(WHAT TO DO) Set down exactly the lines in the records below that run from the line with "m.cmds := rfl" to the line with "m.gridCnt := rfl", inclusive, and nothing more.

(DATA EXTRACTS)
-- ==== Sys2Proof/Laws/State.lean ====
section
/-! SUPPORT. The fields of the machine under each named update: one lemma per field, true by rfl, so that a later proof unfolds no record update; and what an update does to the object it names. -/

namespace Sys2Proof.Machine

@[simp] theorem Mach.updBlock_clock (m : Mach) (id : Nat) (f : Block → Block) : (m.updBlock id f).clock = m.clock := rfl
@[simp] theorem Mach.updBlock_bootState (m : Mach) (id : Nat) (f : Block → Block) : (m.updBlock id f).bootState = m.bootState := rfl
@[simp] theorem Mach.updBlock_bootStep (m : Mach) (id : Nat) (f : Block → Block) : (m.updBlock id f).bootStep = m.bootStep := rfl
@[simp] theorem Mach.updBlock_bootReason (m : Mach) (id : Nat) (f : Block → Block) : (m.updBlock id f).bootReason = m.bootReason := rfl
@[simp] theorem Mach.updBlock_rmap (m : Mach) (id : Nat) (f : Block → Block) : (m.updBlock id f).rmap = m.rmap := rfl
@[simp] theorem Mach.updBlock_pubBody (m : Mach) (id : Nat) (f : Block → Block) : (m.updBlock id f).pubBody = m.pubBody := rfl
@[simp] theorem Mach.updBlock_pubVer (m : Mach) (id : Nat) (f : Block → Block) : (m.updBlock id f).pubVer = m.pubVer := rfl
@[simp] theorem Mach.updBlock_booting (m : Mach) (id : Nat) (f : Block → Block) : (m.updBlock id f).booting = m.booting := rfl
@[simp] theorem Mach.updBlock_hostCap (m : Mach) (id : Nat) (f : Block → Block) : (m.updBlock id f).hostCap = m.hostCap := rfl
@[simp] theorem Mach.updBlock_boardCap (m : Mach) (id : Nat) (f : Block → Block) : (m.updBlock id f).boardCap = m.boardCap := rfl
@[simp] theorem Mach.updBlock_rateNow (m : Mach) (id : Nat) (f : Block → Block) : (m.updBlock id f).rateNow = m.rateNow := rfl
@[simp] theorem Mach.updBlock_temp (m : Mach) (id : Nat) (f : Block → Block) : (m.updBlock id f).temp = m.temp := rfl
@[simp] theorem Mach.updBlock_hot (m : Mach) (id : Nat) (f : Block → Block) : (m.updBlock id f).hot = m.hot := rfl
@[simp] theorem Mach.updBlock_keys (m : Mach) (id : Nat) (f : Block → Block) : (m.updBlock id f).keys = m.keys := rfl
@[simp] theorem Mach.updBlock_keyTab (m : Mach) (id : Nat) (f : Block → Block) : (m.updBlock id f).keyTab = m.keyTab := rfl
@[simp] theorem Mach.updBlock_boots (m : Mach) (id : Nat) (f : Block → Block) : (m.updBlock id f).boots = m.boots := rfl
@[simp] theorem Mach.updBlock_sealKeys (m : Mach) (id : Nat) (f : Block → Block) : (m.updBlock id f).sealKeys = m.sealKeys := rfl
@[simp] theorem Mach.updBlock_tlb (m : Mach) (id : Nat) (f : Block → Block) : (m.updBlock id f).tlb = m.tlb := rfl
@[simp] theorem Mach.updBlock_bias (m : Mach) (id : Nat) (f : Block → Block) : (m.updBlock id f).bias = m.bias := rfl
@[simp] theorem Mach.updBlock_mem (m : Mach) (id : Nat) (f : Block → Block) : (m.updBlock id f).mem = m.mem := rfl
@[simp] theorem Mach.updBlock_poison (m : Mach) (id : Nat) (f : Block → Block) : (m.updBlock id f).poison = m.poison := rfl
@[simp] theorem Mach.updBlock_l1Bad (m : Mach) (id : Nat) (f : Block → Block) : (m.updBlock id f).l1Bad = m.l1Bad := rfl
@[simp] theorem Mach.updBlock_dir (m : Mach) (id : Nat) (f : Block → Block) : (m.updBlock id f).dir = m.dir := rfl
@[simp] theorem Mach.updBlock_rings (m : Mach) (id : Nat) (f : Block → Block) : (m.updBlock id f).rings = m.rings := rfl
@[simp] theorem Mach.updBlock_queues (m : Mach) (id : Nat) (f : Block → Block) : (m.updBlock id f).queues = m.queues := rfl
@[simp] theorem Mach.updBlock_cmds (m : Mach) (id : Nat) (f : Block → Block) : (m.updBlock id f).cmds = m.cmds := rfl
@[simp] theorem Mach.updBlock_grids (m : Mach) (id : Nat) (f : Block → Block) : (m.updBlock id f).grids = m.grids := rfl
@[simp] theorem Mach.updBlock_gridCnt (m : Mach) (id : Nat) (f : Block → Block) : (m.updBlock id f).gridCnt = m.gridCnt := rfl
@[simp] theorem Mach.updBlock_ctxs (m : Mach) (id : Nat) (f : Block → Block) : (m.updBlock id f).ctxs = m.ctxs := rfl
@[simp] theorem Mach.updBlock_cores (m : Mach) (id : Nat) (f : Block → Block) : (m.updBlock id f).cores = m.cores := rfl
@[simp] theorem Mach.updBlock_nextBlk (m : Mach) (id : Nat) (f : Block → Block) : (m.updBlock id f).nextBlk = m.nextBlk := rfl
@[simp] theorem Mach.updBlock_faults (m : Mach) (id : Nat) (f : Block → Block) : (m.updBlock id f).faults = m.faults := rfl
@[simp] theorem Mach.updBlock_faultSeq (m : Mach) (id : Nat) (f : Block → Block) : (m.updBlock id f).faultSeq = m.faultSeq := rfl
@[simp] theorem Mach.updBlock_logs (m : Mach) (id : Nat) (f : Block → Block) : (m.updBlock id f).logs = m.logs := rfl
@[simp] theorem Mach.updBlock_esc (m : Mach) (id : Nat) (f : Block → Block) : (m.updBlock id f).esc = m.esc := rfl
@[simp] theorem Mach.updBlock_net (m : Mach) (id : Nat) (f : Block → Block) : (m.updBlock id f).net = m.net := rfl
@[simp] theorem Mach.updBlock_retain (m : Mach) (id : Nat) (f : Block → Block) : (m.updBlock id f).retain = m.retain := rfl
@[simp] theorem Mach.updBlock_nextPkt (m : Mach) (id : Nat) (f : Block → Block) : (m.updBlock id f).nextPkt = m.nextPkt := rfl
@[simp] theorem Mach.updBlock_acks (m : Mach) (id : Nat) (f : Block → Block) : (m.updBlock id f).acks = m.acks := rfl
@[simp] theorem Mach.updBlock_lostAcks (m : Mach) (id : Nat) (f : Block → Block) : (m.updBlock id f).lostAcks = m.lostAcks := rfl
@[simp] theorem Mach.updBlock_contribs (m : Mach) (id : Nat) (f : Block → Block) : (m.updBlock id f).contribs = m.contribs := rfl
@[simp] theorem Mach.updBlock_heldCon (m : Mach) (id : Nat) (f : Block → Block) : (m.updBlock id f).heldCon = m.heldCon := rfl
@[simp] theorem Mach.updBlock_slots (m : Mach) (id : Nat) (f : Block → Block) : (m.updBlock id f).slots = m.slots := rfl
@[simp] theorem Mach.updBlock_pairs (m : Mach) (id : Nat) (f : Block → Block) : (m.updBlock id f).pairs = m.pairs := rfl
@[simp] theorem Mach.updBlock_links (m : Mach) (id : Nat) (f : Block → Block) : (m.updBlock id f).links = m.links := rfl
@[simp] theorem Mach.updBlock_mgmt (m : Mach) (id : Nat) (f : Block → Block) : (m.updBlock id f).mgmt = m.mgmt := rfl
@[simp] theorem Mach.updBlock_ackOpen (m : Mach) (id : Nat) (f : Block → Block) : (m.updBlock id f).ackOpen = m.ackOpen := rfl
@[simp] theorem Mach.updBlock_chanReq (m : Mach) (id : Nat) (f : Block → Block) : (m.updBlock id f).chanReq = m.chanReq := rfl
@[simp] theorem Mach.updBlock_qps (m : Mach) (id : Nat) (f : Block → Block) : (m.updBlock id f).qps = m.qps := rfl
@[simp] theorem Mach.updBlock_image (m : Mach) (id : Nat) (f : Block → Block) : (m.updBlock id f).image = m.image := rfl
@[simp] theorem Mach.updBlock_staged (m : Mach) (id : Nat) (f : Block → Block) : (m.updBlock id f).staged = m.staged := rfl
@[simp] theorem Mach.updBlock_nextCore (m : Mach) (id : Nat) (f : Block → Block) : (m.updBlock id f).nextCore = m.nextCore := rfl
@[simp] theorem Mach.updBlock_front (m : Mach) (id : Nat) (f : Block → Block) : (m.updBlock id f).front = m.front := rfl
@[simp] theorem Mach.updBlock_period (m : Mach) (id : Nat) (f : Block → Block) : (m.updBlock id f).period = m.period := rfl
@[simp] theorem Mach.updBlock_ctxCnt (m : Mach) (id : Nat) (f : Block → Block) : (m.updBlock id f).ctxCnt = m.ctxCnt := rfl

(FINAL ANSWER)
@[simp] theorem Mach.updBlock_cmds (m : Mach) (id : Nat) (f : Block → Block) : (m.updBlock id f).cmds = m.cmds := rfl
@[simp] theorem Mach.updBlock_grids (m : Mach) (id : Nat) (f : Block → Block) : (m.updBlock id f).grids = m.grids := rfl
@[simp] theorem Mach.updBlock_gridCnt (m : Mach) (id : Nat) (f : Block → Block) : (m.updBlock id f).gridCnt = m.gridCnt := rfl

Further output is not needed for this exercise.